[Opening RECORDS FOR THIS EXERCISE section]

/-- A read of DRAM finds its sector as it is, with one bit in error, or with two (R277): a sector with two is
poisoned in the L2, from where the poison reaches DRAM; where the L2 does not hold it, in DRAM itself. `pid` is the
PARTID of the read. -/
def dramError (pa err pid : Nat) (s : State) : State :=
  match err with
  | 0 => s
  | 1 => countReg rCecount 1 s
  | _ =>
    let s1 := countUe s
    match nfind s1.dirty (pa / 64) with
    | some d => { s1 with dirty := nput s1.dirty (pa / 64) { d with pois := true } }
    | none => poisonSector pa (if l2Valid s1 pa then markDirty 0 pa pid s1 else s1)

/-- REGULATOR_REQUEST (R279): a read of one sector of DRAM under a PARTID, for a card's bandwidth budget too where `card`
names one, or the write-back of a dirty sector; `err` is what the read finds (R277). -/
def dramRequest (pa pid : Nat) (card : Option Nat) (write : Bool) (err : Nat) (s : State) : State :=
  if 64 ≤ pid || paKind s pa ≠ .dram then s
  else if write then writeBack pa s
  else if l2Valid s pa then s
  else
    let account := match card with
      | some n => acct pid n
      | none => pid
    outsideAsk 30 pa account (dramError pa err account) s

/-- The nanoseconds of the patrol period (R277, R280). -/
def scrubPeriod (s : State) : Nat := reg s rScrub * 3600000000000

/-- PATROL_SCRUB (R277): the scrubber reads the next sector; a pass over every sector begins once in each period, and
SCRUBHRS 0 stops it. It has started with the end of stage 3 of boot (R389), and reads no DRAM that sleeps. -/
def patrolRead (pa err : Nat) (s : State) : State :=
  if reg s rScrub = 0 || decide (s.island.stage < 4) || dramSleeps s pa || paKind s pa ≠ .dram ||
      pa / 64 ≠ s.scrubNext || (s.scrubNext = 0 && decide (s.now < s.scrubDue)) then s
  else
    let s1 : State := { s with
      scrubNext := if 64 * (s.scrubNext + 1) < Config.dramBytes then s.scrubNext + 1 else 0
      scrubDue := if s.scrubNext = 0 then s.now + scrubPeriod s else s.scrubDue }
    dramError pa err noPartid s1

/-- There is neither DRAM nor a register at a physical address (R278). -/
def nothingAt (s : State) (pa : Nat) : Bool :=
  match paKind s pa with
  | .hole => true
  | .reg off => !isEcam off && (regKind (off / 8 * 8)).isNone
  | _ => false

/-- UNMAPPED_ACCESS (R278): a write where nothing is, is dropped and counted; a read returns poison, and an
application processor takes an access fault. -/
def unmapped (pa : Nat) (write : Bool) (s : State) : State :=
  if !nothingAt s pa then s else if write then countUe s else answer 0 pa none s

/-! ### Sensor ingest (R381, R382) -/

def ingestAt (s : State) (k : Nat) : Ingest := nget {} s.ingest k
def setIngest (k : Nat) (e : Ingest) (s : State) : State := { s with ingest := nput s.ingest k e }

[Closing RECORDS FOR THIS EXERCISE section]

An exact repetition of all the records above is required.

/-- A read of DRAM finds its sector as it is, with one bit in error, or with two (R277): a sector with two is
poisoned in the L2, from where the poison reaches DRAM; where the L2 does not hold it, in DRAM itself. `pid` is the
PARTID of the read. -/
def dramError (pa err pid : Nat) (s : State) : State :=
  match err with
  | 0 => s
  | 1 => countReg rCecount 1 s
  | _ =>
    let s1 := countUe s
    match nfind s1.dirty (pa / 64) with
    | some d => { s1 with dirty := nput s1.dirty (pa / 64) { d with pois := true } }
    | none => poisonSector pa (if l2Valid s1 pa then markDirty 0 pa pid s1 else s1)

/-- REGULATOR_REQUEST (R279): a read of one sector of DRAM under a PARTID, for a card's bandwidth budget too where `card`
names one, or the write-back of a dirty sector; `err` is what the read finds (R277). -/
def dramRequest (pa pid : Nat) (card : Option Nat) (write : Bool) (err : Nat) (s : State) : State :=
  if 64 ≤ pid || paKind s pa ≠ .dram then s
  else if write then writeBack pa s
  else if l2Valid s pa then s
  else
    let account := match card with
      | some n => acct pid n
      | none => pid
    outsideAsk 30 pa account (dramError pa err account) s

/-- The nanoseconds of the patrol period (R277, R280). -/
def scrubPeriod (s : State) : Nat := reg s rScrub * 3600000000000

/-- PATROL_SCRUB (R277): the scrubber reads the next sector; a pass over every sector begins once in each period, and
SCRUBHRS 0 stops it. It has started with the end of stage 3 of boot (R389), and reads no DRAM that sleeps. -/
def patrolRead (pa err : Nat) (s : State) : State :=
  if reg s rScrub = 0 || decide (s.island.stage < 4) || dramSleeps s pa || paKind s pa ≠ .dram ||
      pa / 64 ≠ s.scrubNext || (s.scrubNext = 0 && decide (s.now < s.scrubDue)) then s
  else
    let s1 : State := { s with
      scrubNext := if 64 * (s.scrubNext + 1) < Config.dramBytes then s.scrubNext + 1 else 0
      scrubDue := if s.scrubNext = 0 then s.now + scrubPeriod s else s.scrubDue }
    dramError pa err noPartid s1

/-- There is neither DRAM nor a register at a physical address (R278). -/
def nothingAt (s : State) (pa : Nat) : Bool :=
  match paKind s pa with
  | .hole => true
  | .reg off => !isEcam off && (regKind (off / 8 * 8)).isNone
  | _ => false

/-- UNMAPPED_ACCESS (R278): a write where nothing is, is dropped and counted; a read returns poison, and an
application processor takes an access fault. -/
def unmapped (pa : Nat) (write : Bool) (s : State) : State :=
  if !nothingAt s pa then s else if write then countUe s else answer 0 pa none s

/-! ### Sensor ingest (R381, R382) -/

def ingestAt (s : State) (k : Nat) : Ingest := nget {} s.ingest k
def setIngest (k : Nat) (e : Ingest) (s : State) : State := { s with ingest := nput s.ingest k e }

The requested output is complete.